##### SUPPLIED RECORDS

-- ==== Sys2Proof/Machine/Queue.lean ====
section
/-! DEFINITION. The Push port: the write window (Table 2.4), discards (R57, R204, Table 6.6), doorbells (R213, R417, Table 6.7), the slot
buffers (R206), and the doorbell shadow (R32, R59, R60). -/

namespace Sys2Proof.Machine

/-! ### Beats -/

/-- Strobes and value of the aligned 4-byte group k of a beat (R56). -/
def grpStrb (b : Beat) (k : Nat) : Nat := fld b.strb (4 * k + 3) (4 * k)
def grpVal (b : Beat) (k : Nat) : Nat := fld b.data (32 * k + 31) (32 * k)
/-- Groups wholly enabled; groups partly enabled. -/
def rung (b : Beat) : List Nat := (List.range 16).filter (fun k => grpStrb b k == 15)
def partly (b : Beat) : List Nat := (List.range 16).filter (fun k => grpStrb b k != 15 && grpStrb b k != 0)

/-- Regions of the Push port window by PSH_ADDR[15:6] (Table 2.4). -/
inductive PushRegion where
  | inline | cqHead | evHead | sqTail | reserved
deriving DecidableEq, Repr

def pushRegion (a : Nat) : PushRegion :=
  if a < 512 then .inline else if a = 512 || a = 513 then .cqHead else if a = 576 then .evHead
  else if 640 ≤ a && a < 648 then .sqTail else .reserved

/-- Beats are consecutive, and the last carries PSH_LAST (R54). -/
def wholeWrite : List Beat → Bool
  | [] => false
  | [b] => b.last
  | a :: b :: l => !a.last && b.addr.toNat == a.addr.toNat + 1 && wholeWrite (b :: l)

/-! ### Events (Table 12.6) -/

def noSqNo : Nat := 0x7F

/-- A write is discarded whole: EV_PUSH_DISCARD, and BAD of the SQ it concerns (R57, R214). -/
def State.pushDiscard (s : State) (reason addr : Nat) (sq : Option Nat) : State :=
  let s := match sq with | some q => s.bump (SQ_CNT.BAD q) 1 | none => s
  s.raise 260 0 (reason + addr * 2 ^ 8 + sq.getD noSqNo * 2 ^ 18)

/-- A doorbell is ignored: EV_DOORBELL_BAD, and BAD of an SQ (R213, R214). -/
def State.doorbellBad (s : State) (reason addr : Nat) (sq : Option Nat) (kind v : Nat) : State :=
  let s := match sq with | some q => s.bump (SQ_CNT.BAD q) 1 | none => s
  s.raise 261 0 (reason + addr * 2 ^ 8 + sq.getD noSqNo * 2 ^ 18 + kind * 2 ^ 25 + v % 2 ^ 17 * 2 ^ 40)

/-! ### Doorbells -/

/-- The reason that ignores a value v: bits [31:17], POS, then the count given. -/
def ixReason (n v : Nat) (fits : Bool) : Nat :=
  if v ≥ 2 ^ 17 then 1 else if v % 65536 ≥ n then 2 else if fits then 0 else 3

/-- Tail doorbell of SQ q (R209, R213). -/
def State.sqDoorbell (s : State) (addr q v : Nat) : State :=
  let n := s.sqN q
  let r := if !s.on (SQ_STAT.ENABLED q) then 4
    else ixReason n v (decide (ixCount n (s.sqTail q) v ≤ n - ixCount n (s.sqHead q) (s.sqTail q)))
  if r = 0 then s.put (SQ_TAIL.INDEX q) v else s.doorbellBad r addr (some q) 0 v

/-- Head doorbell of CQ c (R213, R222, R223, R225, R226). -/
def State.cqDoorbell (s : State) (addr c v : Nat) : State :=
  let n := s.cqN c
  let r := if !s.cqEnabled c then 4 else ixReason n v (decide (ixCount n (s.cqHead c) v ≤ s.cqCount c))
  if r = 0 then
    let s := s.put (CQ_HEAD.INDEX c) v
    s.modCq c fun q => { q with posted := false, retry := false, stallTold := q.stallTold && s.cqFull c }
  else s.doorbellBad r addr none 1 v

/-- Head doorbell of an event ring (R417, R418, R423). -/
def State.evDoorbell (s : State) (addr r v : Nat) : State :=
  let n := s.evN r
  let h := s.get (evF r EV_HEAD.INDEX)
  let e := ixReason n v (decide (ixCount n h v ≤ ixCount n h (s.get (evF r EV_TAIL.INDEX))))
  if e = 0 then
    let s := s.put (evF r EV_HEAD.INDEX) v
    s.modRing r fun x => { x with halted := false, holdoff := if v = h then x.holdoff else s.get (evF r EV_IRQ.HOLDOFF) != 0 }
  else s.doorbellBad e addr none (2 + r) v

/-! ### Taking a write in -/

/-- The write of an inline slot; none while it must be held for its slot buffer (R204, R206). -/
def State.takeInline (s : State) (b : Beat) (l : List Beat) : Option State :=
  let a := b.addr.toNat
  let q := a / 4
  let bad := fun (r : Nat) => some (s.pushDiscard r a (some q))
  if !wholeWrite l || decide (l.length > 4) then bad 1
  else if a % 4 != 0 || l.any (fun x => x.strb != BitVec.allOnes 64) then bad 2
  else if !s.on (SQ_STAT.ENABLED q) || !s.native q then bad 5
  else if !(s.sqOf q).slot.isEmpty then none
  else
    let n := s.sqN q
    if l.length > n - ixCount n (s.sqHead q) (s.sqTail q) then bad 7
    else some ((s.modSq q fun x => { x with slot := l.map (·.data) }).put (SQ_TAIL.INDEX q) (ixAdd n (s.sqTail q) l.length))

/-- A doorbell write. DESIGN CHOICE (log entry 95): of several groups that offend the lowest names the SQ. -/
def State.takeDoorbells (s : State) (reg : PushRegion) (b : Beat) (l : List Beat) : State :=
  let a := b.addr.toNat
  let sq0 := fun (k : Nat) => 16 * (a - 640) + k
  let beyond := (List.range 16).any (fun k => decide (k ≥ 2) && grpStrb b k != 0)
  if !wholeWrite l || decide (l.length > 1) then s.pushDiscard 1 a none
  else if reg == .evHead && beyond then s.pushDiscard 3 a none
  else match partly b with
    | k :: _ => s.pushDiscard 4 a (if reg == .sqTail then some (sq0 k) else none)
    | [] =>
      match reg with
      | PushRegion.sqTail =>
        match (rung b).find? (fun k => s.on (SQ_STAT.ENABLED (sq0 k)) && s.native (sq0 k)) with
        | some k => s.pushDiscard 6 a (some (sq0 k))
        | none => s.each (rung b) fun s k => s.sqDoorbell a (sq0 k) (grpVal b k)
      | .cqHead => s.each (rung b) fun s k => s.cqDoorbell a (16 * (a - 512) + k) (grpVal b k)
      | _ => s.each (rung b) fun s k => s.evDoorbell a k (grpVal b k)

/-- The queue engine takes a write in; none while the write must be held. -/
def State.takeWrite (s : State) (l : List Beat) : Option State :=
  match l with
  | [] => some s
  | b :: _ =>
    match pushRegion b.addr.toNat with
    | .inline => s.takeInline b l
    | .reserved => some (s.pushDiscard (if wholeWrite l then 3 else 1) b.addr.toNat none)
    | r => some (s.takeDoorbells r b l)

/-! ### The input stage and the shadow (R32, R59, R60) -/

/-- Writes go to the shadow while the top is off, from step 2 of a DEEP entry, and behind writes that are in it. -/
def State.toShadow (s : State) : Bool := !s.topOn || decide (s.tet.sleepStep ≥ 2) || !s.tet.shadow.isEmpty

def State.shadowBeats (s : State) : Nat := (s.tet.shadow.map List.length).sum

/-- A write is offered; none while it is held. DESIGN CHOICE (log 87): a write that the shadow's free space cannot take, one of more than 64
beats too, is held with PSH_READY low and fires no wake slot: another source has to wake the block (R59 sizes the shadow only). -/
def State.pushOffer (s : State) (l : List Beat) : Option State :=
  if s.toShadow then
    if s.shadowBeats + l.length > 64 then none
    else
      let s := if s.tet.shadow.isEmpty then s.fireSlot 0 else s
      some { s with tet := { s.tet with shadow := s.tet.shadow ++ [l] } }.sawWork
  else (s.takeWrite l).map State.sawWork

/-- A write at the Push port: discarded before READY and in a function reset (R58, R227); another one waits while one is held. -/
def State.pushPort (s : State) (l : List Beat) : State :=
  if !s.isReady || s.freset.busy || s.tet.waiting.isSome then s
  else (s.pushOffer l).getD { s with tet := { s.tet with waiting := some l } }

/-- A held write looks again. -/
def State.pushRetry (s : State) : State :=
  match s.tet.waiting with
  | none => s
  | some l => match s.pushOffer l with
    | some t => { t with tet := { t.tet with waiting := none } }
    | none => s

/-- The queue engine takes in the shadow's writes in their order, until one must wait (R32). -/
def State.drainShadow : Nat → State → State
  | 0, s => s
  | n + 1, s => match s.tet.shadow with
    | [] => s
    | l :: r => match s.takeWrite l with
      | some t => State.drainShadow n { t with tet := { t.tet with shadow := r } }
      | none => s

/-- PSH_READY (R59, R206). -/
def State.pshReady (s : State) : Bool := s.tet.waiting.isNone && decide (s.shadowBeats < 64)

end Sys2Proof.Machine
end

##########
##### SUPPLIED RECORDS

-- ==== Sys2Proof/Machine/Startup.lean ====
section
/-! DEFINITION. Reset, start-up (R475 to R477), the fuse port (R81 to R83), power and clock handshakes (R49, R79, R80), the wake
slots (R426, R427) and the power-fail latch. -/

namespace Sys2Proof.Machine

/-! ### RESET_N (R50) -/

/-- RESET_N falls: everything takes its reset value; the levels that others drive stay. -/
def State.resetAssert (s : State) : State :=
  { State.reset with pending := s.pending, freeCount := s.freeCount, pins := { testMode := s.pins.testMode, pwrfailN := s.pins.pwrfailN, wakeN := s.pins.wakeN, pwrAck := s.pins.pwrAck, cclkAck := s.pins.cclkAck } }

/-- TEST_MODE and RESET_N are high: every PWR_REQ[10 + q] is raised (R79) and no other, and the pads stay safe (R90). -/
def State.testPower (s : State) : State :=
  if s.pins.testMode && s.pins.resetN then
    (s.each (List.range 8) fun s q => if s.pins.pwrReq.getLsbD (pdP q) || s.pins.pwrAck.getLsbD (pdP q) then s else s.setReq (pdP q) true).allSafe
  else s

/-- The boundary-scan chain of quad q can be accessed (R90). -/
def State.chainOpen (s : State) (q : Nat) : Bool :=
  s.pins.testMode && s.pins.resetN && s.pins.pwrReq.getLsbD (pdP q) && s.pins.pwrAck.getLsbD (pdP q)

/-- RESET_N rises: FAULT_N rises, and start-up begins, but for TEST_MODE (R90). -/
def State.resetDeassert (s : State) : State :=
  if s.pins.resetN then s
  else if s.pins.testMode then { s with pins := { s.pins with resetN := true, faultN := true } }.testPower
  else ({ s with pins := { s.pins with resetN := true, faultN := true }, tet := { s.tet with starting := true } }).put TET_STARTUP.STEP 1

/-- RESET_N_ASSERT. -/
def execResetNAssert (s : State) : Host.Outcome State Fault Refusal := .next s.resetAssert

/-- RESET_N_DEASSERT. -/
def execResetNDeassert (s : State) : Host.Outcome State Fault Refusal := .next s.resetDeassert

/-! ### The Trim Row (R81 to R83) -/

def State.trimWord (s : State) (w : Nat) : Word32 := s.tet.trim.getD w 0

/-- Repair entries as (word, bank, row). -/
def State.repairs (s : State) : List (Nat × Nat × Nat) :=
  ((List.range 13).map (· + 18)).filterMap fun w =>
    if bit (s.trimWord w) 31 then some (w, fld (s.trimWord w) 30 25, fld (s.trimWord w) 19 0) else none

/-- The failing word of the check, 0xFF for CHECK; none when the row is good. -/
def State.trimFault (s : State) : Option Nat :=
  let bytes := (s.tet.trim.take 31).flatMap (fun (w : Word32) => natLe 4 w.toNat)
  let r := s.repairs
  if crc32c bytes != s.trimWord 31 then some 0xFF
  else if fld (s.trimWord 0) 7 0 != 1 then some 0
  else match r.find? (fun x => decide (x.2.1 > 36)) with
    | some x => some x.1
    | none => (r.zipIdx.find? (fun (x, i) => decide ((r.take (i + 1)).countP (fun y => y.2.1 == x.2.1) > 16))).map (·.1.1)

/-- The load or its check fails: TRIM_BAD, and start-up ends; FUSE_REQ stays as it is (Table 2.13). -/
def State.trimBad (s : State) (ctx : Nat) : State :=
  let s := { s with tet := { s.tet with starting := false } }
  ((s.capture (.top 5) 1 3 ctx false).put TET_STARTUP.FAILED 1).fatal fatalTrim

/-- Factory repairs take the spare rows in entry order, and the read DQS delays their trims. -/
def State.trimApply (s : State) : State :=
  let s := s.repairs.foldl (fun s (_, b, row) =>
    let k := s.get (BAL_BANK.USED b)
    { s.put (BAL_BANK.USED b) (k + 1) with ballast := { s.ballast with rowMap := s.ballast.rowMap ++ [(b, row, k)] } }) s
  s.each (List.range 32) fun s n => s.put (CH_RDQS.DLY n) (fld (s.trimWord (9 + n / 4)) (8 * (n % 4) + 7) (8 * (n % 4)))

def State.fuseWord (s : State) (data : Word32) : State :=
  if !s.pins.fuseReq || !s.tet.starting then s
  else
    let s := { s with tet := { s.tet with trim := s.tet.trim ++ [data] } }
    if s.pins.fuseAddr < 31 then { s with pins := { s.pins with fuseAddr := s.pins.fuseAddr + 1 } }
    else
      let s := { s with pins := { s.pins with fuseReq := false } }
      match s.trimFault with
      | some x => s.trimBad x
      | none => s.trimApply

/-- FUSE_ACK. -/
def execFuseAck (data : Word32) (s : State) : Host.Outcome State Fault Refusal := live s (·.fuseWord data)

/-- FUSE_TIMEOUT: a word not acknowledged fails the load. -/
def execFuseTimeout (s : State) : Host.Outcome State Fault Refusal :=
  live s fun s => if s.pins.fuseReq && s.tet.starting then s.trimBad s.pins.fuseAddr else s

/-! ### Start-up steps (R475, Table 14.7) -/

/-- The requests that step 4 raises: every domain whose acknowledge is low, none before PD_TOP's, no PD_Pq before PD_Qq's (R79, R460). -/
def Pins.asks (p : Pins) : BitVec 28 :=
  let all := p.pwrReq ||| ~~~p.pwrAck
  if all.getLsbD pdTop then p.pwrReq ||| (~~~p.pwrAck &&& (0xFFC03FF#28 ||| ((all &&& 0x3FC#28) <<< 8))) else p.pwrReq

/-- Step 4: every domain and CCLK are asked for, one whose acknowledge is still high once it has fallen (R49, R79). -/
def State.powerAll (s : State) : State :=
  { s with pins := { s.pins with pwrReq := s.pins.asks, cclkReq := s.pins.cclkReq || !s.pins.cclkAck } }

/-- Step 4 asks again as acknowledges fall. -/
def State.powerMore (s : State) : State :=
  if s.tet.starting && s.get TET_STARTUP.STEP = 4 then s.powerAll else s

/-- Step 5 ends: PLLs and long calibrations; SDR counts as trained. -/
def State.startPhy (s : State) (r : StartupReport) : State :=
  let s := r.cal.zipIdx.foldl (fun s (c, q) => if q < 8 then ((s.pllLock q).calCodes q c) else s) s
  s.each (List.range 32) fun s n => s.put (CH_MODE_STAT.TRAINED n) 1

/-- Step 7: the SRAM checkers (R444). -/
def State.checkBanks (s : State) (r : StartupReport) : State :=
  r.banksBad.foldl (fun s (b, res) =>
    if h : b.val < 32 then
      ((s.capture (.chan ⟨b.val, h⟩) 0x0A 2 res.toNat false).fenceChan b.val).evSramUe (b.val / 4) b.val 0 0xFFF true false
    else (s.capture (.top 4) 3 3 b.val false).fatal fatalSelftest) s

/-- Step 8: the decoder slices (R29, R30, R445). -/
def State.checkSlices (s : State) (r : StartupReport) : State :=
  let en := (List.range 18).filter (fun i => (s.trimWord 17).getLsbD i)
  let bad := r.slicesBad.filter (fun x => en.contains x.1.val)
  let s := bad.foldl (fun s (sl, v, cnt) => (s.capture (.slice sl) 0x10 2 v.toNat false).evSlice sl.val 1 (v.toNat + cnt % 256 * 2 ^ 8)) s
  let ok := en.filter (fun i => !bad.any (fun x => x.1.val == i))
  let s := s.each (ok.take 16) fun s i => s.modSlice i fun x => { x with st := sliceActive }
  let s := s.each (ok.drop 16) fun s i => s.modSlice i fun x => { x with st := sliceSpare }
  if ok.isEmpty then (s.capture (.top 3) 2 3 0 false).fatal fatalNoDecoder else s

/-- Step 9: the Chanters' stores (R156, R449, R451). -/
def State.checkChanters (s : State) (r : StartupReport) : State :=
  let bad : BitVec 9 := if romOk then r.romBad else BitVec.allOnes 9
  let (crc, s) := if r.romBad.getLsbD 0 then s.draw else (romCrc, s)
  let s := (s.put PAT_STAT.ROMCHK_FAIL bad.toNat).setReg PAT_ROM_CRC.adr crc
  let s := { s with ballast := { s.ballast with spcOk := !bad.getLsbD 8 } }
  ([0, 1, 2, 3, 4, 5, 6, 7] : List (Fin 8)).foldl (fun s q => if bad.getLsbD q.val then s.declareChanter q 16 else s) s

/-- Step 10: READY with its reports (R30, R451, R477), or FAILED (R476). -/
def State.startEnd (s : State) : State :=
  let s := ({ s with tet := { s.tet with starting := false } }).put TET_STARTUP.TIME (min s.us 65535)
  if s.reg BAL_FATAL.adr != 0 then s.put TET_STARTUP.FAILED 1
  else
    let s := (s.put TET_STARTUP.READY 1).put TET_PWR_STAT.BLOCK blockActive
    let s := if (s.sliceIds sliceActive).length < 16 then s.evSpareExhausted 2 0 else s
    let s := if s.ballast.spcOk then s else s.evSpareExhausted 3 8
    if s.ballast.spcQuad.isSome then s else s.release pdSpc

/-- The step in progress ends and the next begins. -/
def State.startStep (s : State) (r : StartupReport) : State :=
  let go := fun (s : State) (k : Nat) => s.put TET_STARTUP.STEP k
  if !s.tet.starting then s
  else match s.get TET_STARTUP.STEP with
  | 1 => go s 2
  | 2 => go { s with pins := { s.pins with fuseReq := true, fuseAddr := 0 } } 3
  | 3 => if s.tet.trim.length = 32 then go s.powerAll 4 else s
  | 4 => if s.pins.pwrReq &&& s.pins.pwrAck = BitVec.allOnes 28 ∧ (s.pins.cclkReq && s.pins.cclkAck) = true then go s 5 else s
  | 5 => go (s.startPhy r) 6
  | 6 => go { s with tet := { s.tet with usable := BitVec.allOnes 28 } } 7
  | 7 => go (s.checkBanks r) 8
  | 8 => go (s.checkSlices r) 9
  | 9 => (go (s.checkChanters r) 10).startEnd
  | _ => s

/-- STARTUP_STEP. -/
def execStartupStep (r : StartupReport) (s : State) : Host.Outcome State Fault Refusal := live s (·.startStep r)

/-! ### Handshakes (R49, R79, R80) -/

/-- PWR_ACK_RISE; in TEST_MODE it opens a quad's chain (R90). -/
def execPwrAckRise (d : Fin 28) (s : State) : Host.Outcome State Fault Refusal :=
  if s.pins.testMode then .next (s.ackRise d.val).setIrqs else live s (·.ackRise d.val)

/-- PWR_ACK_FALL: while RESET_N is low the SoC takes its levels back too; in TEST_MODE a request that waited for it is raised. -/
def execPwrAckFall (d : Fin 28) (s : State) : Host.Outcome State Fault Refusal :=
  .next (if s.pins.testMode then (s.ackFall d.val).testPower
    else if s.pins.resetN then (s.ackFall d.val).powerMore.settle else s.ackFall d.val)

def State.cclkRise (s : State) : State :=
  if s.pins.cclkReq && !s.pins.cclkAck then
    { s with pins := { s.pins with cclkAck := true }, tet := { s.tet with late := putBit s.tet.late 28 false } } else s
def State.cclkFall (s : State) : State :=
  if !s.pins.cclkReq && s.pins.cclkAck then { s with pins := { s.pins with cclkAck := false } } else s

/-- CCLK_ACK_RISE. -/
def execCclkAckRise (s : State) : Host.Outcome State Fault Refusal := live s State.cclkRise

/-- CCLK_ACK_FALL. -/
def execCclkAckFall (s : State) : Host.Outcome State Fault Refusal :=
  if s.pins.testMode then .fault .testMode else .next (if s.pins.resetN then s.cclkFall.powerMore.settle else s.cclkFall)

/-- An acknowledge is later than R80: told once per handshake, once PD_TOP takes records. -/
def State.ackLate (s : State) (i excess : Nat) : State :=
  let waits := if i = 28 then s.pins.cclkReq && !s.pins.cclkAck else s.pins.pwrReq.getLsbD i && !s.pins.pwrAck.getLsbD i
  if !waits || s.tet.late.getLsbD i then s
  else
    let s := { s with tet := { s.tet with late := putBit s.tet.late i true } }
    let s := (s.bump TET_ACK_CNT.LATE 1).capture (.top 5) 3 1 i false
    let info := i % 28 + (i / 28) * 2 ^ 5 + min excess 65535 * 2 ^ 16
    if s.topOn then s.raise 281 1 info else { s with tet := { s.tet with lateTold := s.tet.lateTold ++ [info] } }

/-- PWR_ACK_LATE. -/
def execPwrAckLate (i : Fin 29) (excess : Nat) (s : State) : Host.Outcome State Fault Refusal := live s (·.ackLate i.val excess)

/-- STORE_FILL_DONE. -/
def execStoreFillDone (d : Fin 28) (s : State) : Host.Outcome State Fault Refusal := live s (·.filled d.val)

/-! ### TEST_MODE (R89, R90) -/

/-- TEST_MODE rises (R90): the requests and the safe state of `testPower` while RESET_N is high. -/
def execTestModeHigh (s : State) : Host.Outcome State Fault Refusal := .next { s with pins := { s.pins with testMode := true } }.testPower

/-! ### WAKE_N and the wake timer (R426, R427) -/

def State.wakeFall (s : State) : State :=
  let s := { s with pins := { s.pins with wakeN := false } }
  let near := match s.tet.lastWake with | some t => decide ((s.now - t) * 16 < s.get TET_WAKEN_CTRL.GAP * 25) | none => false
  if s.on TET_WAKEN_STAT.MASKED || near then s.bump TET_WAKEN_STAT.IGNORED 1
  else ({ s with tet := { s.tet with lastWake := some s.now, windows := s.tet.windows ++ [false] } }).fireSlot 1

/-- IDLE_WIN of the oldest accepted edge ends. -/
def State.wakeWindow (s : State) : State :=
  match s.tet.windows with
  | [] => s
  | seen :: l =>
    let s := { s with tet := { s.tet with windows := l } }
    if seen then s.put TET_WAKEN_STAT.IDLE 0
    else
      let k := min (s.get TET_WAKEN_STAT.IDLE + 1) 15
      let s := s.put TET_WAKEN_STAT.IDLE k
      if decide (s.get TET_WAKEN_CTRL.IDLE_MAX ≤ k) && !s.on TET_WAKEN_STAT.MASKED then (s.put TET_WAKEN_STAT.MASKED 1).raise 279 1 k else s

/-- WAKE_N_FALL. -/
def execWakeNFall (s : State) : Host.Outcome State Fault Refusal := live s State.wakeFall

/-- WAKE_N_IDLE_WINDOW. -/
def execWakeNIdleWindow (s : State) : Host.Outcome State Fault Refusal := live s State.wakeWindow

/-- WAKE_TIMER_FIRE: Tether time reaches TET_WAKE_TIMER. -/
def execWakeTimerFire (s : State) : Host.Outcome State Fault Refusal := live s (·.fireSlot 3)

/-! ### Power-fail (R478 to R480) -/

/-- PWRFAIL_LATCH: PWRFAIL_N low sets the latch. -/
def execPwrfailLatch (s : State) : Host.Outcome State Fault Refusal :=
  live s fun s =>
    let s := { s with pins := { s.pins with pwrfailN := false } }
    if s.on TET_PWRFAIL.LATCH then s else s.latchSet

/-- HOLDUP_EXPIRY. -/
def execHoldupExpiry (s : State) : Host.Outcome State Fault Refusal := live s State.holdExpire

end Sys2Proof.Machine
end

##########

Please give back exactly the lines of this listing beginning at the line with "-- ==== Sys2Proof/Machine/Queue.lean" and ending with the line with "def rung (b", both included, and nothing else.

* **YOUR SOLUTION**:
-- ==== Sys2Proof/Machine/Queue.lean ====
section
/-! DEFINITION. The Push port: the write window (Table 2.4), discards (R57, R204, Table 6.6), doorbells (R213, R417, Table 6.7), the slot
buffers (R206), and the doorbell shadow (R32, R59, R60). -/

namespace Sys2Proof.Machine

/-! ### Beats -/

/-- Strobes and value of the aligned 4-byte group k of a beat (R56). -/
def grpStrb (b : Beat) (k : Nat) : Nat := fld b.strb (4 * k + 3) (4 * k)
def grpVal (b : Beat) (k : Nat) : Nat := fld b.data (32 * k + 31) (32 * k)
/-- Groups wholly enabled; groups partly enabled. -/
def rung (b : Beat) : List Nat := (List.range 16).filter (fun k => grpStrb b k == 15)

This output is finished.